That’s when dcb took matters into his own hands. He wrote out a little basic CCSO script in Python using JSON for the database back in 2019 and finished it up for me a year later. Now–and I’ve told the lad how appreciative I am of that original script, because I would’ve never been able to get started with it on my own–I didn’t like it at the time. It didn’t really work like a CCSO server should. For one thing, the original version of the script let you return the entire database with any malformed command, and it was pretty user-unfriendly with basically no error messages to speak of.
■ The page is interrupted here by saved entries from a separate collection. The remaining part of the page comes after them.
/-- A command that ends with another DST ends with the OK of a buffer command. -/
theorem response_eq_okBuffer_of_dst_ne {i : Instr} {s t : State} (h : exec i s = .next t) (hdst : t.dst ≠ s.dst) :
    t.response = some .okBuffer := by
  rcases exec_cases h with ⟨j, rfl⟩ | ⟨d, rfl, -, -⟩ | rfl | rfl
  · exact absurd rfl hdst
  · rfl
  · exact absurd rfl hdst
  · exact absurd rfl hdst

/-- An address query leaves DST (R82, R83). -/
theorem dst_eq_of_op_net {i : Instr} {s t : State} (h : exec i s = .next t) (hop : i.op = .net) : t.dst = s.dst := by
  cases i with
  | netTx axb dxor hdr => obtain rfl := Host.Outcome.next.inj h; rfl
  | netBg axb dxor hdr => obtain rfl := Host.Outcome.next.inj h; rfl
  | decTx axb dxor hdr => cases hop
  | decBg axb dxor hdr => cases hop
  | encTx axb dxor hdr => cases hop
  | encBg axb dxor hdr => cases hop

/-- Settles O15: an idle step and CONFIG_ERROR leave DST, so a command ran, and it is no query and ended with OK. -/
theorem dstChangesOnlyByAnOkBufferCommand : Obligations.DstChangesOnlyByAnOkBufferCommand := by
  intro s t h hdst
  rcases step_cases h with ⟨-, rfl⟩ | ⟨-, -, rfl⟩ | ⟨hs, i, hd, he⟩
  · exact absurd rfl hdst
  · exact absurd rfl hdst
  · have hdst' : t.dst ≠ s.accept.dst := hdst
    exact ⟨hs, response_eq_okBuffer_of_dst_ne he hdst', i, hd, fun hop => hdst' (dst_eq_of_op_net he hop)⟩

/-! ### What a host command writes -/

/-- The host that has its response has it from the block's step. -/
theorem exists_step_of_awaitResponse {finish : State → HostSide} {s : State} {h' : HostSide}
    (h : awaitResponse finish s = .next h') : ∃ t, step s = .next t ∧ h' = finish t := by
  unfold awaitResponse at h
  obtain ⟨t, ht⟩ := exists_step_eq_next s
  rw [ht] at h
  exact ⟨t, ht, (Host.Outcome.next.inj h).symm⟩

/-- Everything a host command can do when it answers a next state: the block steps on the issued descriptor, with ports
of length 0 and every buffer as before, or with two different buffers bound, of which the second takes an OK result. -/
theorem HostSide.issueCommand_cases {h h' : HostSide} {c : HostCommand} (hc : h.issueCommand c = .next h') :
    (c.ports = none ∧ ∃ t, step ((h.block.bindBuffers 0 [] []).issue c.desc c.a) = .next t ∧
      h' = { h with block := t }) ∨
    ∃ x y b d, c.ports = some (x, y) ∧ x ≠ y ∧ h.buffers[x]? = some b ∧ h.buffers[y]? = some d ∧
      ∃ t, step ((h.block.bindBuffers b.len b.bytes (d.storage b.len)).issue c.desc c.a) = .next t ∧
        h' = { block := t, buffers := commitBuffers h.buffers y b.len t } := by
  unfold HostSide.issueCommand at hc
  split at hc
  next hports => exact .inl ⟨hports, exists_step_of_awaitResponse hc⟩
  next x y hports =>
    split_ifs at hc with hxy
    split at hc
    next b d hb hd => exact .inr ⟨x, y, b, d, hports, hxy, hb, hd, exists_step_of_awaitResponse hc⟩
    next => cases hc

/-- Settles O59: the issued command is answered, and what the host commits is the DST of an OK buffer command, into the
buffer bound to DST. -/
theorem hostCommandWritesOnlyItsDestination : Obligations.HostCommandWritesOnlyItsDestination := by
  intro h h' c hc
  rcases HostSide.issueCommand_cases hc with ⟨hports, t, ht, rfl⟩ | ⟨x, y, b, d, hports, hxy, hb, -, t, ht, rfl⟩
  · obtain ⟨r, hr⟩ := exists_response_of_issued (State.issue_issued _ c.desc c.a) ht
    exact ⟨Option.isSome_of_eq_some hr, fun _ => rfl, fun x y hxy => by cases hports.symm.trans hxy⟩
  · obtain ⟨r, hr⟩ := exists_response_of_issued (State.issue_issued _ c.desc c.a) ht
    refine ⟨Option.isSome_of_eq_some hr, commitBuffers_of_not_ok, fun x' y' hports' => ?_⟩
    cases hports.symm.trans hports'
    exact ⟨hxy, b, ⟨b.len, t.dst⟩, hb, fun hok => ⟨rfl, commitBuffers_of_ok hok⟩⟩

end Sys2Proof.Machine

/-! PROOFS. The statements of family 30_encoding: the descriptor and its fields, the fields a command ignores, the driver's
stages, and the assembler's lines. -/

namespace Sys2Proof.Machine

/-! ### The fields of a word as numbers (R53, R54) -/

theorem toNat_extractLsb'_eq_div_mod {n : Nat} (d : BitVec n) (k w : Nat) :
    (d.extractLsb' k w).toNat = d.toNat / 2 ^ k % 2 ^ w := by
  rw [BitVec.extractLsb'_toNat, Nat.shiftRight_eq_div_pow]

theorem fieldAxb_toNat (d : Word) : (fieldAxb d).toNat = d.toNat / 2 ^ 8 % 2 ^ 20 :=
  toNat_extractLsb'_eq_div_mod d 8 20

theorem fieldDxor_toNat (d : Word) : (fieldDxor d).toNat = d.toNat / 2 ^ 28 % 2 ^ 8 :=
  toNat_extractLsb'_eq_div_mod d 28 8

theorem fieldHdr_toNat (d : Word) : (fieldHdr d).toNat = d.toNat / 2 ^ 36 % 2 ^ 8 :=
  toNat_extractLsb'_eq_div_mod d 36 8

theorem fieldReserved_toNat (d : Word) : (fieldReserved d).toNat = d.toNat / 2 ^ 44 := by
  have hd := d.isLt
  rw [fieldReserved, toNat_extractLsb'_eq_div_mod]
  omega

theorem fieldCmdReserved_toNat (d : Word) : (fieldCmdReserved d).toNat = d.toNat / 2 ^ 3 % 2 ^ 5 :=
  toNat_extractLsb'_eq_div_mod d 3 5

theorem fieldOp_toNat (d : Word) : (fieldOp d).toNat = d.toNat / 2 % 4 :=
  toNat_extractLsb'_eq_div_mod d 1 2

theorem fieldPlane_eq_bg_iff (d : Word) : fieldPlane d = .bg ↔ d.toNat % 2 = 1 := by
  have hbit : d.getLsbD 0 = true ↔ d.toNat % 2 = 1 := by
    rw [BitVec.getLsbD, Nat.testBit_zero, decide_eq_true_iff]
  rw [← hbit, fieldPlane]
  split_ifs with h
  · exact iff_of_true rfl h
  · exact iff_of_false (by decide) h

/-- Seven fields make up a word: two words that agree in all of them are one. -/
theorem word_ext_of_fields {d d' : Word} (hreserved : fieldReserved d = fieldReserved d')
    (hhdr : fieldHdr d = fieldHdr d') (hdxor : fieldDxor d = fieldDxor d') (haxb : fieldAxb d = fieldAxb d')
    (hcmd : fieldCmdReserved d = fieldCmdReserved d') (hop : fieldOp d = fieldOp d')
    (hplane : fieldPlane d = fieldPlane d') : d = d' := by
  have hbit : d.toNat % 2 = 1 ↔ d'.toNat % 2 = 1 := by
    rw [← fieldPlane_eq_bg_iff, ← fieldPlane_eq_bg_iff, hplane]
  simp only [← BitVec.toNat_inj, fieldReserved_toNat, fieldHdr_toNat, fieldDxor_toNat, fieldAxb_toNat,
    fieldCmdReserved_toNat, fieldOp_toNat] at hreserved hhdr hdxor haxb hcmd hop
  exact BitVec.eq_of_toNat_eq (by omega)

/-! ### The word of a command (R53) -/

/-- A field widened and moved up loses no bit where the word has room for it. -/
theorem toNat_setWidth_shiftLeft {w : Nat} (x : BitVec w) {n k : Nat} (h : w + k ≤ n) :
    (x.setWidth n <<< k).toNat = x.toNat <<< k := by
  have hx : x.toNat < 2 ^ n := x.isLt.trans_le (Nat.pow_le_pow_right two_pos (by omega))
  have hk : x.toNat <<< k < 2 ^ n := by
    refine lt_of_lt_of_le ?_ (Nat.pow_le_pow_right two_pos h)
    rw [Nat.shiftLeft_eq, pow_add]
    exact Nat.mul_lt_mul_of_pos_right x.isLt (Nat.two_pow_pos k)
  rw [BitVec.toNat_shiftLeft, BitVec.toNat_setWidth, Nat.mod_eq_of_lt hx, Nat.mod_eq_of_lt hk]

theorem or_shiftLeft_eq_add {a k : Nat} (h : a < 2 ^ k) (b : Nat) : a ||| b <<< k = a + b * 2 ^ k := by
  rw [Nat.or_comm, ← Nat.shiftLeft_add_eq_or_of_lt h, Nat.shiftLeft_eq, Nat.add_comm]

/-- R53's equation in naturals. -/
theorem encode_toNat_eq_or (i : Instr) :
    (encode i).toNat = i.cmd.toNat ||| (i.axb.toNat <<< 8) ||| (i.dxor.toNat <<< 28) ||| (i.hdr.toNat <<< 36) := by
  have hcmd : (i.cmd.setWidth 64).toNat = i.cmd.toNat := BitVec.toNat_setWidth_of_le (by decide)
  rw [encode, packDesc, BitVec.toNat_or, BitVec.toNat_or, BitVec.toNat_or, hcmd,
    toNat_setWidth_shiftLeft i.axb (by decide), toNat_setWidth_shiftLeft i.dxor (by decide),
    toNat_setWidth_shiftLeft i.hdr (by decide)]

/-- The four fields of R53 do not overlap, so their word is a sum. -/
theorem encode_toNat_eq_add (i : Instr) :
    (encode i).toNat = i.cmd.toNat + i.axb.toNat * 2 ^ 8 + i.dxor.toNat * 2 ^ 28 + i.hdr.toNat * 2 ^ 36 := by
  have hcmd : i.cmd.toNat < 2 ^ 8 := i.cmd.isLt
  have haxb : i.cmd.toNat + i.axb.toNat * 2 ^ 8 < 2 ^ 28 := by have := i.axb.isLt; omega
  have hdxor : i.cmd.toNat + i.axb.toNat * 2 ^ 8 + i.dxor.toNat * 2 ^ 28 < 2 ^ 36 := by
    have := i.dxor.isLt; omega
  rw [encode_toNat_eq_or, or_shiftLeft_eq_add hcmd, or_shiftLeft_eq_add haxb, or_shiftLeft_eq_add hdxor]

/-- Each field stands at its bits of the word, and nothing above them. -/
theorem encode_toNat_fields (i : Instr) :
    (encode i).toNat % 2 ^ 8 = i.cmd.toNat ∧
    (encode i).toNat / 2 ^ 8 % 2 ^ 20 = i.axb.toNat ∧
    (encode i).toNat / 2 ^ 28 % 2 ^ 8 = i.dxor.toNat ∧
    (encode i).toNat / 2 ^ 36 % 2 ^ 8 = i.hdr.toNat ∧
    (encode i).toNat / 2 ^ 44 = 0 := by
  have hcmd := i.cmd.isLt
  have haxb := i.axb.isLt
  have hdxor := i.dxor.isLt
  have hhdr := i.hdr.isLt
  rw [encode_toNat_eq_add]
  omega

/-- Settles O4: the equation, and the fields read back from the sum. -/
theorem descriptorIsPackedByTheEquation : Obligations.DescriptorIsPackedByTheEquation :=
  fun i => ⟨encode_toNat_eq_or i, encode_toNat_fields i⟩

theorem encode_toNat_mod_cmd (i : Instr) : (encode i).toNat % 2 ^ 8 = i.cmd.toNat := (encode_toNat_fields i).1

@[simp] theorem fieldAxb_encode (i : Instr) : fieldAxb (encode i) = i.axb := by
  obtain ⟨-, haxb, -⟩ := encode_toNat_fields i
  exact BitVec.eq_of_toNat_eq ((fieldAxb_toNat _).trans haxb)

@[simp] theorem fieldDxor_encode (i : Instr) : fieldDxor (encode i) = i.dxor := by
  obtain ⟨-, -, hdxor, -⟩ := encode_toNat_fields i
  exact BitVec.eq_of_toNat_eq ((fieldDxor_toNat _).trans hdxor)

@[simp] theorem fieldHdr_encode (i : Instr) : fieldHdr (encode i) = i.hdr := by
  obtain ⟨-, -, -, hhdr, -⟩ := encode_toNat_fields i
  exact BitVec.eq_of_toNat_eq ((fieldHdr_toNat _).trans hhdr)

@[simp] theorem fieldReserved_encode (i : Instr) : fieldReserved (encode i) = 0#20 := by
  obtain ⟨-, -, -, -, hreserved⟩ := encode_toNat_fields i
  exact BitVec.eq_of_toNat_eq ((fieldReserved_toNat _).trans hreserved)

/-! ### The CMD byte of a command in its word (R54, R57) -/

/-- The law of the CMD byte holds of every command. -/
theorem cmdByte_statement (i : Instr) : Laws.CmdByte.Statement i := by
  cases i with
  | netTx axb dxor hdr => exact Laws.CmdByte.netTx axb dxor hdr
  | netBg axb dxor hdr => exact Laws.CmdByte.netBg axb dxor hdr
  | decTx axb dxor hdr => exact Laws.CmdByte.decTx axb dxor hdr
  | decBg axb dxor hdr => exact Laws.CmdByte.decBg axb dxor hdr
  | encTx axb dxor hdr => exact Laws.CmdByte.encTx axb dxor hdr
  | encBg axb dxor hdr => exact Laws.CmdByte.encBg axb dxor hdr

theorem getLsbD_encode_of_lt (i : Instr) {k : Nat} (h : k < 8) : (encode i).getLsbD k = i.cmd.getLsbD k := by
  rw [BitVec.getLsbD, BitVec.getLsbD, ← encode_toNat_mod_cmd, Nat.testBit_mod_two_pow, decide_eq_true h,
    Bool.true_and]

/-- A part of the low byte of the word is that part of the CMD byte. -/
theorem extractLsb'_encode_of_le (i : Instr) {k w : Nat} (h : k + w ≤ 8) :
    (encode i).extractLsb' k w = i.cmd.extractLsb' k w := by
  ext j hj
  rw [BitVec.getElem_extractLsb', BitVec.getElem_extractLsb', getLsbD_encode_of_lt i (by omega)]

@[simp] theorem fieldCmdReserved_encode (i : Instr) : fieldCmdReserved (encode i) = 0#5 := by
  obtain ⟨-, -, hreserved, -⟩ := cmdByte_statement i
  rw [fieldCmdReserved, extractLsb'_encode_of_le i (by decide), hreserved]

@[simp] theorem opOfCode_fieldOp_encode (i : Instr) : opOfCode (fieldOp (encode i)) = some i.op := by
  obtain ⟨-, hop, -, -⟩ := cmdByte_statement i
  rw [fieldOp, extractLsb'_encode_of_le i (by decide), hop]

@[simp] theorem fieldPlane_encode (i : Instr) : fieldPlane (encode i) = i.plane := by
  obtain ⟨hplane, -, -, -⟩ := cmdByte_statement i
  rw [fieldPlane, getLsbD_encode_of_lt i (by decide)]
  split_ifs with h
  · exact (hplane.mp h).symm
  · cases hp : i.plane with
    | tx => rfl
    | bg => exact absurd (hplane.mpr hp) h

/-! ### The command of an operation, a plane and three operands -/

section
variable (o : Op) (p : Plane) (axb : Addr20) (dxor hdr : Byte)

@[simp] theorem op_ofFields : (Instr.ofFields o p axb dxor hdr).op = o := by cases o <;> cases p <;> rfl
@[simp] theorem plane_ofFields : (Instr.ofFields o p axb dxor hdr).plane = p := by cases o <;> cases p <;> rfl
@[simp] theorem axb_ofFields : (Instr.ofFields o p axb dxor hdr).axb = axb := by cases o <;> cases p <;> rfl
@[simp] theorem dxor_ofFields : (Instr.ofFields o p axb dxor hdr).dxor = dxor := by cases o <;> cases p <;> rfl
@[simp] theorem hdr_ofFields : (Instr.ofFields o p axb dxor hdr).hdr = hdr := by cases o <;> cases p <;> rfl

end

@[simp] theorem ofFields_self (i : Instr) : Instr.ofFields i.op i.plane i.axb i.dxor i.hdr = i := by
  obtain ⟨-, -, -, hfields⟩ := cmdByte_statement i
  exact hfields

/-! ### The decoder -/

/-- What the decoder accepts, and as what (R58). -/
theorem decode_eq_ok_iff {d : Word} {i : Instr} : decode d = .ok i ↔
    fieldReserved d = 0#20 ∧ fieldCmdReserved d = 0#5 ∧ opOfCode (fieldOp d) = some i.op ∧
      fieldPlane d = i.plane ∧ fieldAxb d = i.axb ∧ fieldDxor d = i.dxor ∧ fieldHdr d = i.hdr := by
  constructor
  · intro h
    unfold decode at h
    split_ifs at h with hres hcmd
    split at h
    next => cases h
    next o ho =>
      obtain rfl := Except.ok.inj h
      simp [ho, not_not.mp hres, not_not.mp hcmd]
  · rintro ⟨hres, hcmd, hop, hplane, haxb, hdxor, hhdr⟩
    simp [decode, hres, hcmd, hop, hplane, haxb, hdxor, hhdr]

/-- Every command is read back from its word. -/
theorem decode_encode (i : Instr) : decode (encode i) = .ok i := by
  simp [decode_eq_ok_iff]

/-- Settles O2: every field of the word of a command is the command's, and the reserved ones are 0. -/
theorem decodeOfEncodeIsTheCommand : Obligations.DecodeOfEncodeIsTheCommand := decode_encode

/-- No two `OP` codes name one operation (R54). -/
theorem opOfCode_injective {c c' : BitVec 2} {o : Op} (h : opOfCode c = some o) (h' : opOfCode c' = some o) :
    c = c' := by
  have hinj : ∀ c c' : BitVec 2, (opOfCode c).isSome → opOfCode c = opOfCode c' → c = c' := by decide
  exact hinj c c' (Option.isSome_of_eq_some h) (h.trans h'.symm)

/-- One command has one word. -/
theorem eq_of_decode_eq_ok {d d' : Word} {i : Instr} (h : decode d = .ok i) (h' : decode d' = .ok i) : d = d' := by
  obtain ⟨hres, hcmd, hop, hplane, haxb, hdxor, hhdr⟩ := decode_eq_ok_iff.mp h
  obtain ⟨hres', hcmd', hop', hplane', haxb', hdxor', hhdr'⟩ := decode_eq_ok_iff.mp h'
  exact word_ext_of_fields (hres.trans hres'.symm) (hhdr.trans hhdr'.symm) (hdxor.trans hdxor'.symm)
    (haxb.trans haxb'.symm) (hcmd.trans hcmd'.symm) (opOfCode_injective hop hop') (hplane.trans hplane'.symm)

/-- Settles O3: the descriptor and the word of its command decode to one command, so they are one word. -/
theorem encodeOfDecodeIsTheDescriptor : Obligations.EncodeOfDecodeIsTheDescriptor :=
  fun _ i h => eq_of_decode_eq_ok (decode_encode i) h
I was too much of a gigantic baby to realize that I could just woodshed the script myself, but as time passed, as we all grew up a bit, and as I took on this new iteration of the Somnolescent Gopher server, I decided to flex my atrophied coding muscles and fix it up myself. I christened that little script SomnolCCSO, we set up a repo for it, and I got to work. (Skipped from this retelling is all the time spent writing entries for characters to add to the database–thank you very kindly to Savannah for doing all her lads for me and giving me a bunch of data to test with very early on!)

Researching the extinct in the wild

Of course, with no real extent CCSO servers to test on and model my own after, it became a matter of trying the script with various clients, seeing what they didn’t like about SomnolCCSO’s output, and fixing it. The eMachines Box has been invaluable for this; because it runs XP, I can easily install any DOS or 16-bit Windows CCSO client and try it out. In the end, I used Netscape 4.8, NCSA Mosaic 3.0, Lynx, and a freeware C++ Windows 3.1 app called phwin, which was nice to have in the mix since it lets you send any command to the server, not just queries. (No, I didn’t test it with ph during development because I wasn’t keen on trying to get it running again–hold that thought, there is a happy ending to that story.)
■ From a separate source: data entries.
-- ==== Sys2Proof/Machine/Flags.lean ====
section
/-! DEFINITION. Every flag computation the spec gives: carry, not-borrow, the shifted-out bits, the collision bit's byte, and
the shared write of a result and a flag (43_alu.md R160, R167 to R173). A flag is the byte 0 or 1 written to VF. -/

namespace Sys2Proof.Machine

/-- The number of VF, which carries every flag (10_state.md R21, R22). -/
def flagReg : Nibble := 0xF

/-- A condition as the flag byte: 1 when it holds, else 0. -/
def flagByte (c : Bool) : Byte := if c then 1 else 0

/-- Carry of `a + b`: "the unwrapped sum exceeds 255" (R167, R172). -/
def carryFlag (a b : Byte) : Byte := flagByte (decide (a.toNat + b.toNat > 255))

/-- Not-borrow of `a - b`: 0 if `b > a`, else 1 (R168, R170, R172). -/
def notBorrowFlag (a b : Byte) : Byte := flagByte (!decide (b.toNat > a.toNat))

/-- The bit a right shift moves out: bit 0 of the value before it (R169). -/
def shiftRightFlag (a : Byte) : Byte := flagByte (a.getLsbD 0)

/-- The bit a left shift moves out: bit 7 of the value before it (R171). -/
def shiftLeftFlag (a : Byte) : Byte := flagByte (a.getLsbD 7)

/-- `WriteResultAndFlag(res, f)` (R173); when X = F the parameter `P_FLAG_ORDER` says which write is last (R160). -/
def State.writeResultAndFlag (s : State) (order : FlagOrder) (x : Nibble) (res f : Byte) : State :=
  if x = flagReg then
    match order with
    | .flagLast => s.setV flagReg f
    | .resultLast => s.setV flagReg res
  else (s.setV x res).setV flagReg f

end Sys2Proof.Machine
end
I had the script uploaded and running on the Pi, and I’d edit that remotely through Filezilla and Notepad++ on my main machine, restarting it from an SSH session every time I wanted to try out a fix. I spent the next week fixating, pouring through Python documentation and best practices, fixing bugs, adding features, rewriting the search logic to be able to return different errors for malformed queries, no matches found, or no desired fields found in the entries requested, reading the status and siteinfo data from files instead of having them hardcoded into the script, logging to both a file and stdout, and reformatting and commenting what dcb had already written. It was an intense process.

Looking at raw CCSO data in telnet
Telnet can be used to look at raw CCSO data and send commands in a pinch. Lots of debugging done in telnet.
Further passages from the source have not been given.